Adding history to a database
By Paul Flo Williams
I’ve been wondering how to let other people collaborate on a database without it turning to crap. You see, I’ve been updating Manx, a catalogue of old computer manuals, for a few years now by myself.
Manx lists the manuals produced by a bunch of old computer companies, and records scanned copies that have been put online. On the surface, the database is very simple. The records of each publication can be objectively correct; if you have the manual in front of you and the title, part number and publication date match the database, your work is done. However, Manx attempts to catalogue manuals that we don’t yet have copies of. These entries have come from documentation indexes, and are likely partial. Entries pulled from other databases or sources online are also likely to be partial, or contain errors.

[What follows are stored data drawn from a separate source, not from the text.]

theorem State.receiptEnqueue_canon {s : State} (h : s.Canon) (cx r) : (s.receiptEnqueue cx r).Canon := by
  unfold State.receiptEnqueue
  grind -ring -linarith -lia [State.enqueue_canon, State.modCtx_canon, State.ringEnq_canon, Enq.Canon, State.Canon]

theorem State.receiptItems_canon {s : State} (h : s.Canon) (cx r) : (s.receiptItems cx r).Canon := by
  unfold State.receiptItems
  grind -ring -linarith -lia [State.itemReach_canon, State.receiptEnqueue_canon, State.modCtx_canon, State.Canon]

theorem State.receiptStart_canon {s : State} (h : s.Canon) (cx r len b) : (s.receiptStart cx r len b).Canon := by
  unfold State.receiptStart
  grind -ring -linarith -lia [State.receiptBad_canon, State.receiptItems_canon, State.modCtx_canon, State.bindAll_canon, State.Canon]

theorem State.receiptCheck_canon {s : State} (h : s.Canon) (cx r) : (s.receiptCheck cx r).Canon := by
  unfold State.receiptCheck
  grind -ring -linarith -lia [State.itemReach_canon, State.receiptBad_canon, blockRead_canon, State.readBlock_canon, State.receiptStart_canon, LR.Canon, State.Canon]

theorem State.receiptWork_canon {s : State} (h : s.Canon) (cx) : (s.receiptWork cx).Canon := by
  unfold State.receiptWork
  grind -ring -linarith -lia [State.receiptCheck_canon, State.receiptItems_canon, State.receiptEnqueue_canon, State.Canon]

theorem execReceipt_canon {s : State} (h : s.Canon) (o) : Keeps (execReceipt o s) := by
  unfold execReceipt
  grind -ring -linarith -lia [State.onRing_canon, State.endPkt_canon, State.receiptWork_canon, State.modCtx_canon, State.startPkt_canon, Keeps, State.Canon]

theorem State.onPriv_canon {s : State} (h : s.Canon) (f) (hf : ∀ u v w, (f u v w).Canon) : Keeps (s.onPriv f) := by
  unfold State.onPriv
  grind -ring -linarith -lia [State.onRing_canon, State.endPkt_canon, Keeps, State.Canon]

theorem execPolicyLoad_canon {s : State} (h : s.Canon) (o) : Keeps (execPolicyLoad o s) := State.onPriv_canon h _ fun cx x c =>
  State.ringRead_canon h _ _ (State.devRead_canon h ..) fun w u hu => State.endPkt_canon (State.modPart_canon hu ..) ..

theorem State.swapNow_canon {s : State} (h : s.Canon) (p cx seq) : (s.swapNow p cx seq).Canon := h
theorem execPolicySwap_canon {s : State} (h : s.Canon) : Keeps (execPolicySwap s) := by
  unfold execPolicySwap
  grind -ring -linarith -lia [State.onPriv_canon, State.endPkt_canon, State.partFault_canon, State.modPart_canon, State.trySwap_canon, State.swapNow_canon, State.startPkt_canon, Keeps, State.Canon]

theorem State.needPart_canon {s : State} (h : s.Canon) (p) : (s.needPart p).Canon := by
  unfold State.needPart
  grind -ring -linarith -lia [State.setPart_canon, State.Canon]

theorem State.eachPipe_canon {s : State} (h : s.Canon) (cx f) (hf : ∀ u v, u.Canon → (f u v).Canon) : (s.eachPipe cx f).Canon := by
  unfold State.eachPipe
  grind -ring -linarith -lia [foldl_canon, State.Canon]

theorem State.parkAll_canon {s : State} (h : s.Canon) (cx on) : (s.parkAll cx on).Canon := by
  unfold State.parkAll
  grind -ring -linarith -lia [State.eachPipe_canon, State.parkGo_canon, State.setPipe_canon, State.Canon]

theorem execPartCores_canon {s : State} (h : s.Canon) (o) : Keeps (execPartCores o s) := by
  unfold execPartCores
  grind -ring -linarith -lia [State.onPriv_canon, State.needPart_canon, State.modCore_canon, State.parkAll_canon, State.startPkt_canon, foldl_canon, Keeps, State.Canon]

theorem State.onPart_canon {s : State} (h : s.Canon) (p f) (hf : ∀ u v w, (f u v w).Canon) : Keeps (s.onPart p f) := by
  unfold State.onPart
  grind -ring -linarith -lia [State.onPriv_canon, State.endPkt_canon, Keeps, State.Canon]

theorem execPartPool_canon {s : State} (h : s.Canon) (o) : Keeps (execPartPool o s) := by
  unfold execPartPool
  grind -ring -linarith -lia [State.onPart_canon, State.endPkt_canon, State.poolRose_canon, State.modPart_canon, Keeps, State.Canon]

theorem State.trimSlices_canon {s : State} (h : s.Canon) (p die) : (s.trimSlices p die).Canon := by
  unfold State.trimSlices
  grind -ring -linarith -lia [foldl_canon, State.Canon]
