-- ==== Sys2Proof/Syntax.lean ====
section
/-!
DEFINITION. Syntax.lean: the commands of the block, one constructor per row of the opcode table (spec/opcode_table.json), in
the table's order. A command is an access that a host makes, a frame or an edge that arrives at a port, a response that the
surroundings give, a descriptor that an engine runs, or an instant at which the block acts of itself.
-/
namespace Sys2Proof

/-- Who makes a host access: HT_CTX and HT_OPER (R41, R43). -/
structure Acc where
  ctx : Nat
  oper : Bool
deriving DecidableEq, Repr

/-- What the tests of R562 found: the pages (with the class of failure) that a bad memory serves, KiB of the reserved buffer lost, whether
every injected lockstep mismatch was seen, the failed macros and lanes, the failed (diagnostic, item) pairs of the hazard path and of the
clocks, and the segment whose injected rise the wake monitor missed. -/
structure SelfTest where
  memories : List (Nat × Nat)
  reserve : Nat
  lockstepOk : Bool
  macros : List Nat
  lanes : List Nat
  hazard : List (Nat × Nat)
  clocks : List Nat
  wake : Option Nat
deriving DecidableEq, Repr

At the moment, the database doesn’t store the history of individual records, as the assumption is that each record will become more correct over time, and there is no point recording how poor each entry used to be. However, collaboration changes that requirement. Even the best intentioned of contributors will make mistakes, and I now need a way of finding these and rolling them back.

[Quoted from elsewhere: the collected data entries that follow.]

-- ==== Sys2Proof/Machine/Regs.lean ====
section
/-!
DEFINITION. Machine/Regs.lean: the register fields of the window (R77, R80 and the register table of each page),
one definition per field, with the page, the offset, the bits, the width and the reset value that the spec's table gives
("–" in a table: the value `profileResets` of Machine/State.lean puts, or 0), and one row per field with its access
code (R9), its write condition (R83), its selector (R578) and its legal range.
-/
namespace Sys2Proof.Machine

/-- One field of a register: `idx` is the element of an array of registers (a queue, a tracker, a port). -/
structure Field where
  page : Nat
  off : Nat
  stride : Nat
  lo : Nat
  width : Nat
  reset : Nat
  idx : Nat := 0
deriving DecidableEq, Repr

/-- Element `i` of an arrayed or banked register. -/
def Field.at (f : Field) (i : Nat) : Field := { f with idx := i }

/-- The name of a field in the register file: one number for each page, offset, bit and element. -/
def Field.key (f : Field) : Nat := ((f.page * 4096 + f.off) * 64 + f.lo) * 1048576 + f.idx

/-- The register file: (key, value) pairs in rising order of key; a field that is not listed holds its reset value. -/
abbrev RegFile := List (Nat × Nat)

def RegFile.find : RegFile → Nat → Option Nat
  | [], _ => none
  | (k, v) :: t, x => if k = x then some v else RegFile.find t x

/-- Insert or replace the entry of key `x`. -/
def RegFile.put : RegFile → Nat → Nat → RegFile
  | [], x, v => [(x, v)]
  | (k, w) :: t, x, v =>
    if k = x then (x, v) :: t else if x < k then (x, v) :: (k, w) :: t else (k, w) :: RegFile.put t x v

/-- A field's value: its entry, or its reset value. -/
def RegFile.read (r : RegFile) (f : Field) : Nat := (r.find f.key).getD f.reset

/-- Set a field, cut to its width. -/
def RegFile.write (r : RegFile) (f : Field) (v : Nat) : RegFile :=
  r.put f.key (v % 2 ^ f.width)

/-- Keys strictly rising. -/
def RegFile.sorted : RegFile → Bool
  | [] => true
  | [_] => true
  | (k, _) :: (k', v') :: t => decide (k < k') && RegFile.sorted ((k', v') :: t)

/-- Register access codes (R9). -/
inductive Access where
  | ro | rw | w1c | w1s | wo | rc
deriving DecidableEq, Repr

/-- When a write may change the field (R83): in any state, while its page is OFF, while its queue is OFF, while the
check entry's or group's EN is 0, while the culvert port is out of service, while the heater loop's EN is 0, while the
model slot's EN is 0, while the binding's EN is 0 (R236). -/
inductive Guard where
  | free | pageOff | queueOff | chkIdle | redIdle | portOut | loopOff | slotOff | bindOff
deriving DecidableEq, Repr

/-- Which selector register names the item that a register acts on (R578). -/
inductive Bank where
  | none | cntSel | prxSel | bindSel | accSel | chkSel | agtMsel | agtMap | agtRow | fabPort | culSel | redSel
  | flwLsel | shpPort | polSel | hltWs | optL | optH | optHIdx | vrdE | secSel | safD
deriving DecidableEq, Repr

/-- One field's row of the register tables: legal values `lo`–`hi` in multiples of `mul`; `prof` has bit 0, 1, 2 set
where a Boldal L, T, G has the field. -/
structure Row where
  f : Field
  acc : Access
  guard : Guard
  bank : Bank
  count : Nat
  lo : Nat
  hi : Nat
  mul : Nat
  prof : Nat
deriving DecidableEq, Repr

namespace R
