-- ==== Sys2Proof/Machine/State.lean ====
section
/-!
DEFINITION. Machine/State.lean: everything the spec gives the block, as plain data. The register-visible state, the read-only
status registers and the page headers included, lives in `Hw.regs` under the fields of Machine/Regs.lean; what the spec gives the
block beside its registers (rings, stores, sessions, trackers, accounts) stands in one structure per function.
-/
namespace Sys2Proof.Machine

/-- The three profiles (R1), fixed at synthesis. -/
inductive Profile where
  | l | t | g
deriving DecidableEq, Repr

/-- What the block latches with each event time it stamps (R189): the FRC, the servo byte TSTAT without its sync bits, and
the step position with its PSTAT byte and tracker. -/
structure Stamp where
  nt : Nat
  frc : Nat
  tstat : Nat
  pstat : Nat
  tracker : Nat
  sp : Nat
deriving DecidableEq, Repr

/-- One telemetry record (R179) with what a hop keeps beside its bytes: the class it travels in (R326), its stamp (R189),
its colour (R388) and whether it came in a replayed frame (R342). `payload` holds bytes. Until its emission a record formed here may
also hold the node it is meant for, the ticket of a verdict, the place in its payload where the SEQ of an earlier verdict goes with that
verdict's ticket, and the full audit digests of a verdict (R446). `reduced` says that a reduction has taken its copy; `known` that its
stamp is known here, where it came with its stream's sync record (R12, R193). -/
structure Rec where
  typ : Nat
  flags : Nat
  source : Nat
  seq : Nat
  tdelta : Nat
  payload : List Nat
  cls : Nat
  stamp : Stamp
  yellow : Bool
  replay : Bool
  dest : Option Nat := none
  ticket : Nat := 0
  refAt : Option (Nat × Nat) := none
  audit : List Nat := []
  reduced : Bool := false
  known : Bool := true
deriving DecidableEq, Repr

/-- What left the block's ports during the last command (an output pin edge, a frame, a message). -/
inductive Out where
  | frame (port ether : Nat) (bytes : List Nat)
  | ptpFrame (port ether : Nat) (bytes : List Nat)
  | lanes (port word0 word1 : Nat)
  | probe (port : Nat) (header fields : List Nat)
  | trigOut (line : Nat)
  | convStart (n : Nat)
  | heater (grp ch code : Nat)
  | nvWrite (unit : Nat) (bytes : List Nat)
  | nvRead (unit : Nat)
  | rotRequest (svc id : Nat) (bytes : List Nat)
  | busPoll (bus proxy addr mode : Nat) (pec : Bool) (latch : Option (Nat × Nat)) (reads : List (Nat × Nat × Nat))
  | busAssign (bus : Nat) (addrs : List Nat)
  | traceData (data : Nat)
  | traceLanes (lane0 lane1 : Nat)
  | traceIdle
  | sentinelGate
  | dmaRead (id ctx addr len : Nat)
  | dmaWrite (id ctx addr len : Nat)
deriving DecidableEq, Repr

/-- Why the DMA initiator port carries a request: where the data of a read goes, and what the write response of a write
completes (R45, R46). `idx` is the index of the queue entry concerned. -/
inductive DmaFor where
  | entry (q idx : Nat)
  | list (q idx : Nat)
  | completion (q : Nat)
  | ring (cls : Nat) (r : Rec)
  | payload (q idx : Nat)
  | result (q idx : Nat)
  | evrHost
  | check (e : Nat)
  | group (g : Nat)
  | order (slot len : Nat)
  | segment (off : Nat)
  | chunk (ch : Nat)
  | verdictLog (r : Rec)
  | checkLog
  | longhaul (port : Nat)
  | dump
  | filler (page : Nat)
  | hang (ctx : Nat)
  | slotSave (slot : Nat)
deriving DecidableEq, Repr

/-- One transfer of the DMA initiator port that has not had all its responses: how many of its bursts are out or have been, and how many of those
have been answered (R45). -/
structure DmaReq where
  id : Nat
  write : Bool
  ctx : Nat
  addr : Nat
  bytes : List Nat
  len : Nat
  purpose : DmaFor
  sent : Nat
  back : Nat
deriving DecidableEq, Repr

/-- A descriptor or command as eight words (R106, R107). -/
abbrev DescWords := List Nat

/-- One submission entry that a queue has fetched (R104, R106): its words, every byte of its descriptors as fetched (R108), the
descriptors that run, the segment a chain descriptor names, whether the list is whole, the index of the next descriptor (the
number that have taken effect), whether that one holds its engine, how the entry ended, when it was fetched, and the progress that results
add to DONE (R320). -/
structure EntryRun where
  index : Nat
  words : DescWords
  have_ : Bool
  raw : List Nat
  descs : List DescWords
  chain : Option (Nat × Nat)
  listed : Bool
  next : Nat
  started : Bool
  ended : Bool
  code : Nat
  bornFrc : Nat
  extra : Nat
deriving DecidableEq, Repr

/-- What a queue holds beside its registers: its fetched entries in order, whether a doorbell came while OFF (R579), the
IRQ-flagged completions since its last interrupt and the instant of the first (R110), the tail of its own drain, and its tail when the drain of its
engine's page began (R87). -/
structure QueueRun where
  q : Nat
  runs : List EntryRun
  bellOff : Bool
  irqCount : Nat
  irqFirst : Nat
  drainTo : Nat
  pageTo : Nat
deriving DecidableEq, Repr

/-- A stride-scheduling pass (R516) of one context on one engine, with the queue of that context served last there. -/
structure Pass where
  ctx : Nat
  engine : Nat
  pass : Nat
  ready : Bool
  lastQ : Nat
deriving DecidableEq, Repr

/-- The key of a context (R518): an identifier of the random 256-bit key, and its save counter. -/
structure CtxKey where
  ctx : Nat
  key : Nat
  saves : Nat
deriving DecidableEq, Repr

/-- A latched register of a requesting context (R511); `who` is the context, or 64 for the operator. -/
structure Latch where
  who : Nat
  key : Nat
  val : Nat
deriving DecidableEq, Repr

/-- The response of the host target port to the last access (R41). -/
structure Rsp where
  data : Nat
  err : Bool
deriving DecidableEq, Repr

/-- Power controller, resets, domain controls and the wake sequencer (R35, R36, R558, R565–R569). `aon`, `core` and `gar` say that a domain is out
of reset; the enables, isolations and the number of switch groups that are on, with their instants; `coreSince` the start that PWR_START_MS counts
from; `autoDone` that CORE_AUTO has acted; the queued outputs in order, the amperes started on each segment in this interval and as WAKE_MON counts
them, the budgets and the length of the interval in force; whether a burst runs, whether the monitor blocks, whether the interval has counted an alert;
the outputs whose power-good is awaited, with the instants of their rise; `tied` the ports that the integrator ties off, by resource identifier
(R76, R96), which nothing changes. -/
structure Pwr where
  porst : Bool
  aon : Bool
  coreEn : Bool
  core : Bool
  coreRst : Bool
  isoCore : Bool
  garEn : Bool
  gar : Bool
  garRst : Bool
  isoGar : Bool
  groups : Nat
  coreEnFrc : Nat
  garEnFrc : Nat
  groupFrc : Nat
  releaseFrc : Nat
  coreSince : Nat
  autoDone : Bool
  wakeQueue : List Nat
  used : List Nat
  monUsed : List Nat
  budget : List Nat
  intervalUs : Nat
  intFrc : Nat
  burst : Bool
  monBlock : Bool
  alertCounted : Bool
  pgoodWait : List (Nat × Nat)
  tied : List Nat
deriving DecidableEq, Repr

/-- One entry of the event log (R488): its place in the ring, its fields, whether it is closed to repeats (R490) and since when, and whether
the mirror has it. -/
structure EvrEntry where
  off : Nat
  code : Nat
  sev : Nat
  eflags : Nat
  rep : Nat
  pcycle : Nat
  opS : Nat
  time : Nat
  seq : Nat
  dtLast : Nat
  payload : List Nat
  closed : Bool
  mirrored : Bool
  bornFrc : Nat
  closedFrc : Nat
deriving DecidableEq, Repr

/-- A write of the NV store port (R71). `kind`: 0 a unit of an item, 1 a superblock, 2 a unit of zeros. -/
structure NvWrite where
  unit : Nat
  bytes : List Nat
  kind : Nat
  retried : Bool
deriving DecidableEq, Repr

I have been looking at different approaches at dealing with history in databases, and it is obvious that the plan of attack depends on why you need to store history. The term for this need seems to be “slow changing dimensions”. My application is rather like Amazon’s book catalogue. They accept corrections, and they go into the catalogue after a human reviewer has taken a look.

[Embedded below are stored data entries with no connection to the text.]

-- ==== Sys2Proof/Machine/Garnet.lean ====
section
/-!
DEFINITION. Machine/Garnet.lean: sketch accounts (R226–R229), SKETCH and DIGEST records (R248, R274), the descriptors of the sketch, dense-layer
and digest engines (R237–R242, R246, R247, R271–R273), macros and their retirement (R215, R243–R245).
-/
namespace Sys2Proof.Machine

/-! ### Accounts -/

/-- Accounts of the profile (R226). -/
def Hw.accountCount (h : Hw) : Nat := h.prof.sel 64 256 1024

/-- K_LOG is one of the profile's widths (R226). -/
def Hw.kLogOk (h : Hw) (k : Nat) : Bool := 6 ≤ k && k ≤ h.prof.sel 6 8 10

/-- What an account holds. -/
def Hw.account (h : Hw) (n : Nat) : Account :=
  match h.gar.accounts.find? fun a => a.num == n with
  | some a => a
  | none => ⟨n, [], 0xFF, 0, 0, false, false, 0⟩

def Hw.putAccount (h : Hw) (a : Account) : Hw :=
  { h with gar := { h.gar with accounts := a :: h.gar.accounts.filter fun x => x.num != a.num } }

/-- The account is open. -/
def Hw.accOpen (h : Hw) (n : Nat) : Bool := h.on (R.ACC_STAT_OPEN.at n)

/-- Open an account: its parameters, zero accumulators and counts, its flags clear (R226). -/
def Hw.openAccount (h : Hw) (n ctx origin kLog eRef seed window tag : Nat) : Hw :=
  let h := ((h.s (R.ACC_STAT_OPEN.at n) 1).s (R.ACC_STAT_SAT.at n) 0).s (R.ACC_STAT_INCOMPLETE.at n) 0
  let h := ((h.s (R.ACC_STAT_NONFINITE.at n) 0).s (R.ACC_STAT_SUSPECT.at n) 0).s (R.ACC_STAT_ORIGIN.at n) origin
  let h := ((h.s (R.ACC_STAT_K_LOG.at n) kLog).s (R.ACC_STAT_CTX.at n) ctx).s (R.ACC_PARAM_E_REF.at n) eRef
  let h := (h.s64 (R.ACC_SEED_LO_SEED.at n) (R.ACC_SEED_HI_SEED.at n) seed).s64 (R.ACC_ELEMS_LO_ELEMS.at n)
    (R.ACC_ELEMS_HI_ELEMS.at n) 0
  let h := (h.s (R.ACC_TENSORS_COUNT.at n) 0).s (R.ACC_NONFIN_COUNT.at n) 0
  let h := { h with gar := { h.gar with fed := h.gar.fed.filter fun x => x.2 != n } }
  h.putAccount ⟨n, List.replicate (2 ^ kLog) 0, window, tag, h.frc, false, false, 0⟩

/-- Some account of the part holds SAT (R228). -/
def Hw.satHeld (h : Hw) : Bool :=
  h.gar.accounts.any fun a => h.accOpen a.num && h.on (R.ACC_STAT_SAT.at a.num)

/-- SAT becomes set: GAR_SAT, SATURATED, and the condition record where no account holds SAT (R228). -/
def Hw.saturate (h : Hw) (n : Nat) : Hw :=
  if h.on (R.ACC_STAT_SAT.at n) then h else
  let first := !h.satHeld
  let h := ((h.s (R.ACC_STAT_SAT.at n) 1).inc R.GAR_SAT_COUNT).raise 0x10 17
  if first then h.breach 4 5 0 else h

/-- The pair of the integer-identity record, once no open account and no clamped partial holds the suspension (R228). -/
def Hw.satSettle (h : Hw) : Hw := if h.satHeld || (h.red.rounds.any fun r => r.clamped && !r.sent) then h else h.restore 4 5

/-- INCOMPLETE becomes set (R235). -/
def Hw.incomplete (h : Hw) (n : Nat) : Hw :=
  if h.on (R.ACC_STAT_INCOMPLETE.at n) then h else
  ((h.s (R.ACC_STAT_INCOMPLETE.at n) 1).inc R.GAR_INC_COUNT).raise 0x10 16

/-- Add one contribution (R227, R228): the new accumulator, and whether it clamped. -/
def addContribution (acc b d : Int) : Int × Bool :=
  let c := sat96 (shiftRne b d)
  let v := sat96 (acc + c.1)
  (v.1, c.2 || v.2)

/-- Add one block of values, the first at element `g`, to accumulators (R220–R227). -/
def addBlock (fmt k seed : Nat) (eRef : Int) (acc : List Int) (g : Nat) (vs : List (Option Bin)) : List Int × Bool :=
  match blockExp vs with
  | none => (acc, false)
  | some eb =>
    let lam := blockScale fmt eb
    let as := vs.map (alignVal fmt lam)
    let rs := (List.range k).map fun i => addContribution (acc.getD i 0) (blockSum k seed g as i) (lam - eRef)
    (rs.map (·.1), rs.any (·.2))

The approach I’m going to take is rather like the “Type 4” methodology mentioned in the Wikipedia article, which happens to be the approach used for tracking changes to Wikipedia articles: history tables.
The current PUB table that keeps the details of each publication will be split into PUB and PUBHISTORY. PUBHISTORY will record every version of every publication record, along with some new details about when the change was made, and by whom. PUB will now store an index into PUBHISTORY for the current version of each publication record, to speed up searching. Once a row goes into PUBHISTORY, it will never be modified. Even deletion of a publication (because it was created by mistake) will be recorded at PUB level, rather than by deleting history.